EXERCISE DATA below:
/-! ### `accept` -/

@[simp] theorem accept_phase (s : State.Of p) : s.accept.phase = s.phase := rfl
@[simp] theorem accept_boundCb (s : State.Of p) : s.accept.boundCb = s.boundCb := rfl
@[simp] theorem accept_boundBias (s : State.Of p) : s.accept.boundBias = s.boundBias := rfl
@[simp] theorem accept_boundIdx (s : State.Of p) : s.accept.boundIdx = s.boundIdx := rfl
@[simp] theorem accept_lut (s : State.Of p) : s.accept.lut = s.lut := rfl
@[simp] theorem accept_err (s : State.Of p) : s.accept.err = s.err := rfl
@[simp] theorem accept_errInfo (s : State.Of p) : s.accept.errInfo = s.errInfo := rfl
@[simp] theorem accept_errCmd (s : State.Of p) : s.accept.errCmd = s.errCmd := rfl
@[simp] theorem accept_cfg (s : State.Of p) : s.accept.cfg = s.cfg := rfl
@[simp] theorem accept_derived (s : State.Of p) : s.accept.derived = s.derived := rfl
@[simp] theorem accept_cbmem (s : State.Of p) : s.accept.cbmem = s.cbmem := rfl
@[simp] theorem accept_biasmem (s : State.Of p) : s.accept.biasmem = s.biasmem := rfl
@[simp] theorem accept_idxmem (s : State.Of p) : s.accept.idxmem = s.idxmem := rfl
@[simp] theorem accept_inmem (s : State.Of p) : s.accept.inmem = s.inmem := rfl
@[simp] theorem accept_outmem (s : State.Of p) : s.accept.outmem = s.outmem := rfl
@[simp] theorem accept_decmem (s : State.Of p) : s.accept.decmem = s.decmem := rfl
@[simp] theorem accept_lutmem (s : State.Of p) : s.accept.lutmem = s.lutmem := rfl
@[simp] theorem accept_pending (s : State.Of p) : s.accept.pending = s.pending := rfl
@[simp] theorem accept_reply (s : State.Of p) : s.accept.reply = .accepted := rfl

/-! ### `answer` -/

@[simp] theorem answer_phase (s : State.Of p) (v : α) : (s.answer v).phase = s.phase := rfl
@[simp] theorem answer_boundCb (s : State.Of p) (v : α) : (s.answer v).boundCb = s.boundCb := rfl
@[simp] theorem answer_boundBias (s : State.Of p) (v : α) : (s.answer v).boundBias = s.boundBias := rfl
@[simp] theorem answer_boundIdx (s : State.Of p) (v : α) : (s.answer v).boundIdx = s.boundIdx := rfl
@[simp] theorem answer_lut (s : State.Of p) (v : α) : (s.answer v).lut = s.lut := rfl
@[simp] theorem answer_err (s : State.Of p) (v : α) : (s.answer v).err = s.err := rfl
@[simp] theorem answer_errInfo (s : State.Of p) (v : α) : (s.answer v).errInfo = s.errInfo := rfl
@[simp] theorem answer_errCmd (s : State.Of p) (v : α) : (s.answer v).errCmd = s.errCmd := rfl
@[simp] theorem answer_cfg (s : State.Of p) (v : α) : (s.answer v).cfg = s.cfg := rfl
@[simp] theorem answer_derived (s : State.Of p) (v : α) : (s.answer v).derived = s.derived := rfl
@[simp] theorem answer_cbmem (s : State.Of p) (v : α) : (s.answer v).cbmem = s.cbmem := rfl
@[simp] theorem answer_biasmem (s : State.Of p) (v : α) : (s.answer v).biasmem = s.biasmem := rfl
@[simp] theorem answer_idxmem (s : State.Of p) (v : α) : (s.answer v).idxmem = s.idxmem := rfl
@[simp] theorem answer_inmem (s : State.Of p) (v : α) : (s.answer v).inmem = s.inmem := rfl
@[simp] theorem answer_outmem (s : State.Of p) (v : α) : (s.answer v).outmem = s.outmem := rfl
@[simp] theorem answer_decmem (s : State.Of p) (v : α) : (s.answer v).decmem = s.decmem := rfl
@[simp] theorem answer_lutmem (s : State.Of p) (v : α) : (s.answer v).lutmem = s.lutmem := rfl
@[simp] theorem answer_pending (s : State.Of p) (v : α) : (s.answer v).pending = s.pending := rfl
@[simp] theorem answer_reply (s : State.Of p) (v : α) : (s.answer v).reply = .value v := rfl

/-! ### `refuse` -/

@[simp] theorem refuse_phase (s : State.Of p) : s.refuse.phase = s.phase := rfl
@[simp] theorem refuse_boundCb (s : State.Of p) : s.refuse.boundCb = s.boundCb := rfl
@[simp] theorem refuse_boundBias (s : State.Of p) : s.refuse.boundBias = s.boundBias := rfl
@[simp] theorem refuse_boundIdx (s : State.Of p) : s.refuse.boundIdx = s.boundIdx := rfl
@[simp] theorem refuse_lut (s : State.Of p) : s.refuse.lut = s.lut := rfl
@[simp] theorem refuse_err (s : State.Of p) : s.refuse.err = s.err := rfl
@[simp] theorem refuse_errInfo (s : State.Of p) : s.refuse.errInfo = s.errInfo := rfl
@[simp] theorem refuse_errCmd (s : State.Of p) : s.refuse.errCmd = s.errCmd := rfl
@[simp] theorem refuse_cfg (s : State.Of p) : s.refuse.cfg = s.cfg := rfl
@[simp] theorem refuse_derived (s : State.Of p) : s.refuse.derived = s.derived := rfl
@[simp] theorem refuse_cbmem (s : State.Of p) : s.refuse.cbmem = s.cbmem := rfl
@[simp] theorem refuse_biasmem (s : State.Of p) : s.refuse.biasmem = s.biasmem := rfl
@[simp] theorem refuse_idxmem (s : State.Of p) : s.refuse.idxmem = s.idxmem := rfl
@[simp] theorem refuse_inmem (s : State.Of p) : s.refuse.inmem = s.inmem := rfl
@[simp] theorem refuse_outmem (s : State.Of p) : s.refuse.outmem = s.outmem := rfl
@[simp] theorem refuse_decmem (s : State.Of p) : s.refuse.decmem = s.decmem := rfl
@[simp] theorem refuse_lutmem (s : State.Of p) : s.refuse.lutmem = s.lutmem := rfl
@[simp] theorem refuse_pending (s : State.Of p) : s.refuse.pending = s.pending := rfl
@[simp] theorem refuse_reply (s : State.Of p) : s.refuse.reply = .refused := rfl

/-! ### `setBound`: the flag of the slot, and nothing else -/

@[simp] theorem setBound_phase (s : State.Of p) (sl : Slot) (b : Bool) : (s.setBound sl b).phase = s.phase := by
  cases sl <;> rfl
@[simp] theorem setBound_lut (s : State.Of p) (sl : Slot) (b : Bool) : (s.setBound sl b).lut = s.lut := by
  cases sl <;> rfl
@[simp] theorem setBound_err (s : State.Of p) (sl : Slot) (b : Bool) : (s.setBound sl b).err = s.err := by
  cases sl <;> rfl
@[simp] theorem setBound_errInfo (s : State.Of p) (sl : Slot) (b : Bool) : (s.setBound sl b).errInfo = s.errInfo := by
  cases sl <;> rfl
@[simp] theorem setBound_errCmd (s : State.Of p) (sl : Slot) (b : Bool) : (s.setBound sl b).errCmd = s.errCmd := by
  cases sl <;> rfl
@[simp] theorem setBound_cfg (s : State.Of p) (sl : Slot) (b : Bool) : (s.setBound sl b).cfg = s.cfg := by
  cases sl <;> rfl
@[simp] theorem setBound_derived (s : State.Of p) (sl : Slot) (b : Bool) : (s.setBound sl b).derived = s.derived := by
  cases sl <;> rfl
@[simp] theorem setBound_cbmem (s : State.Of p) (sl : Slot) (b : Bool) : (s.setBound sl b).cbmem = s.cbmem := by
  cases sl <;> rfl
@[simp] theorem setBound_biasmem (s : State.Of p) (sl : Slot) (b : Bool) : (s.setBound sl b).biasmem = s.biasmem := by
  cases sl <;> rfl
@[simp] theorem setBound_idxmem (s : State.Of p) (sl : Slot) (b : Bool) : (s.setBound sl b).idxmem = s.idxmem := by
  cases sl <;> rfl
@[simp] theorem setBound_inmem (s : State.Of p) (sl : Slot) (b : Bool) : (s.setBound sl b).inmem = s.inmem := by
  cases sl <;> rfl
@[simp] theorem setBound_outmem (s : State.Of p) (sl : Slot) (b : Bool) : (s.setBound sl b).outmem = s.outmem := by
  cases sl <;> rfl
@[simp] theorem setBound_decmem (s : State.Of p) (sl : Slot) (b : Bool) : (s.setBound sl b).decmem = s.decmem := by
  cases sl <;> rfl
@[simp] theorem setBound_lutmem (s : State.Of p) (sl : Slot) (b : Bool) : (s.setBound sl b).lutmem = s.lutmem := by
  cases sl <;> rfl
@[simp] theorem setBound_pending (s : State.Of p) (sl : Slot) (b : Bool) : (s.setBound sl b).pending = s.pending := by
  cases sl <;> rfl
@[simp] theorem setBound_reply (s : State.Of p) (sl : Slot) (b : Bool) : (s.setBound sl b).reply = s.reply := by
  cases sl <;> rfl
End of EXERCISE DATA.
EXERCISE DETAILS. Look above for the line with "v).inmem = s.inmem := rfl" and the line with "s.refuse.outmem = s.outmem := rfl", and reproduce exactly those two lines plus every line between, nothing more.

RESULT BELOW.
@[simp] theorem answer_inmem (s : State.Of p) (v : α) : (s.answer v).inmem = s.inmem := rfl
@[simp] theorem answer_outmem (s : State.Of p) (v : α) : (s.answer v).outmem = s.outmem := rfl
@[simp] theorem answer_decmem (s : State.Of p) (v : α) : (s.answer v).decmem = s.decmem := rfl
@[simp] theorem answer_lutmem (s : State.Of p) (v : α) : (s.answer v).lutmem = s.lutmem := rfl
@[simp] theorem answer_pending (s : State.Of p) (v : α) : (s.answer v).pending = s.pending := rfl
@[simp] theorem answer_reply (s : State.Of p) (v : α) : (s.answer v).reply = .value v := rfl

/-! ### `refuse` -/

@[simp] theorem refuse_phase (s : State.Of p) : s.refuse.phase = s.phase := rfl
@[simp] theorem refuse_boundCb (s : State.Of p) : s.refuse.boundCb = s.boundCb := rfl
@[simp] theorem refuse_boundBias (s : State.Of p) : s.refuse.boundBias = s.boundBias := rfl
@[simp] theorem refuse_boundIdx (s : State.Of p) : s.refuse.boundIdx = s.boundIdx := rfl
@[simp] theorem refuse_lut (s : State.Of p) : s.refuse.lut = s.lut := rfl
@[simp] theorem refuse_err (s : State.Of p) : s.refuse.err = s.err := rfl
@[simp] theorem refuse_errInfo (s : State.Of p) : s.refuse.errInfo = s.errInfo := rfl
@[simp] theorem refuse_errCmd (s : State.Of p) : s.refuse.errCmd = s.errCmd := rfl
@[simp] theorem refuse_cfg (s : State.Of p) : s.refuse.cfg = s.cfg := rfl
@[simp] theorem refuse_derived (s : State.Of p) : s.refuse.derived = s.derived := rfl
@[simp] theorem refuse_cbmem (s : State.Of p) : s.refuse.cbmem = s.cbmem := rfl
@[simp] theorem refuse_biasmem (s : State.Of p) : s.refuse.biasmem = s.biasmem := rfl
@[simp] theorem refuse_idxmem (s : State.Of p) : s.refuse.idxmem = s.idxmem := rfl
@[simp] theorem refuse_inmem (s : State.Of p) : s.refuse.inmem = s.inmem := rfl
@[simp] theorem refuse_outmem (s : State.Of p) : s.refuse.outmem = s.outmem := rfl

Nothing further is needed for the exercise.